Through viewing the same streets through five different pairs of eyes, Norris manages to capture the stages of adulthood, from adolescence up to our final years. His novel ruminates on the inevitability of death, and its profound effect on those who still live, whether it be the loss of a parent, a friend, a spouse, or even a stranger. Like Ethel and Ernest, the book examines the fragility of the bond between parent and child – the inherent sadness of the child growing away from the parent.

“I hate the fact that mothering isn’t just one thing you can get good at and keep improving, but a thousand relationships you have one day after another as your child goes through the shapeshifting process of becoming himself.”

After an odd opening stanza, Norris’ writing is magnificent. Wooded Plain is a deeply moving novel that announces an author with a glittering career ahead of him.

As I sat reading Five Rivers Met on a Wooded Plain, on New Year’s Eve, with the echoes of the death of Carrie Fisher intermingling with the resonance of Ethel and Ernest, I found myself contemplating what my New Year’s Resolutions should be.

If 2016 has taught me anything it’s that life is fleeting. What then, makes for a worthwhile resolution against this backdrop? The usual fallbacks of eating less, reading more, writing more, and playing more games seem redundant. What difference will they make?

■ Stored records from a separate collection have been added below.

-- ==== Sys2Proof/Laws/Frames.lean ====
section
/-! SUPPORT. Whole frames: what the bytes of a frame with two data bytes, and the bytes of a sysex block, come to together. -/

namespace Sys2Proof.Machine

open Host (Outcome)

/-- A header that carries a nibble: its class, its command and its nibble (rules R61, R62). -/
theorem headerCQ_digital : ∀ n : Index4,
    ¬ headerCQ 0x90 n < 0x80 ∧ headerCQ 0x90 n &&& 0xF0 = 0x90 ∧ (headerCQ 0x90 n).setWidth 4 = n := by decide

theorem headerCQ_analog : ∀ n : Index4,
    ¬ headerCQ 0xE0 n < 0x80 ∧ headerCQ 0xE0 n &&& 0xF0 = 0xE0 ∧ (headerCQ 0xE0 n).setWidth 4 = n := by decide

/-- The ranges of rule R122 as tests on the high nibble. -/
theorem nibble_ranges : ∀ b : Byte,
    ((0x90 ≤ b ∧ b ≤ 0x9F) ↔ b &&& 0xF0 = 0x90) ∧ ((0xE0 ≤ b ∧ b ≤ 0xEF) ↔ b &&& 0xF0 = 0xE0) ∧ (b ≤ 0x7F ↔ b < 0x80) ∧
    (b < 0x80 → b &&& 0xF0 ≠ 0x90 ∧ b &&& 0xF0 ≠ 0xE0 ∧ b ≠ 0xF9 ∧ b ≠ 0xF0) := by decide

/-- A command-class byte outside sysex mode is taken as a header (rule R105). -/
theorem rx_header {s : State} {b : Byte} (hx : s.sysex = false) (h : ¬ b < 0x80) :
    exec (decodeRx s.sysex s.rem b) s = .next (s.takeHeader b) := by
  rw [exec_decodeRx, if_neg (by simp [hx]), if_neg (fun e => h e.2)]

/-- A data-class byte outside sysex mode, with a command pending, is taken as data (rule R105). -/
theorem rx_data {s : State} {b : Byte} (hx : s.sysex = false) (hr : s.rem ≠ 0) (h : b < 0x80) :
    exec (decodeRx s.sysex s.rem b) s = .next (s.takeData b) := by
  rw [exec_decodeRx, if_neg (by simp [hx]), if_pos ⟨hr, h⟩]

theorem feedRx_cons_next {s t : State} {b : Byte} {bs : List Byte} (h : exec (decodeRx s.sysex s.rem b) s = .next t) :
    feedRx (b :: bs) s = feedRx bs t := by
  rw [feedRx_cons, h]

/-- The bytes of a frame with two data bytes, from any state outside sysex mode (rules R107, R108, R121). -/
theorem feedRx_frame {s s1 : State} {h d1 d2 : Byte} (hx : s.sysex = false) (hh : ¬ h < 0x80) (e : s.takeHeader h = s1)
    (hr : s1.rem = 2) (hx1 : s1.sysex = false) (h1 : d1 < 0x80) (h2 : d2 < 0x80) :
    feedRx [h, d1] s = .next (s1.takeData d1) ∧ feedRx [h, d1, d2] s = .next ((s1.takeData d1).takeData d2) := by
  rw [feedRx_cons_next (rx_header hx hh), feedRx_cons_next (rx_header hx hh), e,
    feedRx_cons_next (rx_data hx1 (by rw [hr]; decide) h1), feedRx_cons_next (rx_data hx1 (by rw [hr]; decide) h1),
    feedRx_cons_next (rx_data (by simp [hx1]) (by simp [hr]) h2)]
  exact ⟨rfl, rfl⟩

/-- Payload bytes inside sysex mode: `BUF` takes them while there is room, `SXCNT` counts to 32, and nothing else changes (rules R106,
R123). -/
theorem feedRx_payload (bs : List Byte) : ∀ (s : State), s.Truncates → s.sysex = true → (∀ b ∈ bs, b ≠ 0xF7) →
    ∃ u, feedRx bs s = .next u ∧ u.sysex = true ∧ SameStore s u ∧ SameEncoder s u ∧ SameSent s u ∧
      SameAnswers s u ∧ SameOutside s u ∧ u.chan = s.chan ∧ (s.sxcnt.toNat ≤ 32 → u.sxcnt.toNat = min (s.sxcnt.toNat + bs.length) 32) ∧
      ∀ (i : Nat) (h : i < 32), u.buf[i] = if i < s.sxcnt.toNat then s.buf[i] else bs[i - s.sxcnt.toNat]?.getD s.buf[i] := by
  induction bs with
  | nil => 
    intro s ht hx hb
    refine ⟨s, rfl, hx, ⟨rfl,rfl,rfl,rfl⟩, ⟨rfl,rfl⟩, ⟨rfl,rfl⟩, rfl, ⟨rfl,rfl⟩, rfl, ?_, ?_⟩
    · simp; 
    · simp
  | cons b bs ih =>
    intro s ht hx hb
    have hb1 : ¬ b = 0xF7 := hb b (by simp)
    have hb2 : ∀ x ∈ bs, x ≠ 0xF7 := fun x hx => hb x (by simp [hx])
    by_cases hl : s.sxcnt.toNat < 32
    · have e : exec (decodeRx s.sysex s.rem b) s = .next (s.storePayload b) := by rw [exec_decodeRx, if_pos hx, if_neg hb1, execSysexPayload_store hl]
      obtain ⟨u, h1, h2, h3, h4, h5, h6, h7, h8, h9, h10⟩ := ih (s.storePayload b) (by simpa [State.Truncates] using ht) hx hb2
      rw [feedRx_cons_next e]
      have hs : (s.sxcnt + 1).toNat = s.sxcnt.toNat + 1 := by simp; omega
      rw [storePayload_sxcnt, hs] at h9 h10
      refine ⟨u, h1, h2, h3, h4, h5, h6, h7, h8, fun _ => ?_, fun i h => ?_⟩
      · rw [h9 (by omega)]; simp; omega
      · rw [h10 i h]
        simp only [storePayload_buf]
        by_cases h1 : i < s.sxcnt.toNat
        · rw [if_pos (by omega), if_pos h1]; rw [Vector.getElem_setIfInBounds]; rw [if_neg (by omega)]
        · rw [if_neg h1]
          by_cases h2 : i = s.sxcnt.toNat
          · subst h2; simp
          · rw [if_neg (by omega)]; rw [Vector.getElem_setIfInBounds]; rw [if_neg (by omega)]
            have : i - s.sxcnt.toNat = (i - (s.sxcnt.toNat + 1)) + 1 := by omega
            rw [this]; simp
    · have e : exec (decodeRx s.sysex s.rem b) s = .next s := by rw [exec_decodeRx, if_pos hx, if_neg hb1, execSysexPayload_drop hl ht]
      obtain ⟨u, h1, h2, h3, h4, h5, h6, h7, h8, h9, h10⟩ := ih s ht hx hb2
      rw [feedRx_cons_next e]
      refine ⟨u, h1, h2, h3, h4, h5, h6, h7, h8, fun h => ?_, fun i h => ?_⟩
      · rw [h9 h]; simp; omega
      · rw [h10 i h, if_pos (by omega), if_pos (by omega)]

end Sys2Proof.Machine
end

I stand caught between my children and my parents, trying to work out who needs my help most. Should my resolutions encompass them? My relationship with both could undoubtedly do with an overhaul, but, probably, my viewpoint should go further than that.

“To use my life as a way of arguing that people should tell stories to each other, share their lives and care about each other. That would have been my kind of politics.” (From Five Rivers Met on a Wooded Plain.)

If I’ve taken anything from Norris and Briggs it’s that kindness and compassion are what’s key to finding something close to contentment. On the face of it, these things are out of vogue in 2016. Selfishness and isolation seem to have taken a grip of the world, or at least the parts I inhabit, but that isn’t the full picture. You might have to look a little harder, thanks to the world’s media building walls between us, but stories of hope and kindness are there. If you don’t believe me start with this post by Col. Chris Hadfield.

All this is a rambling and fragmented way of saying that my 2017 resolution is to be kinder to be people. To look for the best in things, rather than the worst. To be hopeful rather than despairing. To listen rather than assume. Our time here is too short to spend it being mean-spirited or hoarding what we have. The world may feel like an evil galactic empire, but hope and perseverance can win the day. Carrie Fisher may have passed on, but each of us, in our own small way, can still be Princess Leia. This doesn’t have to be a loud rebellion; a quiet one filled with compassion and kindness is a very good place to start.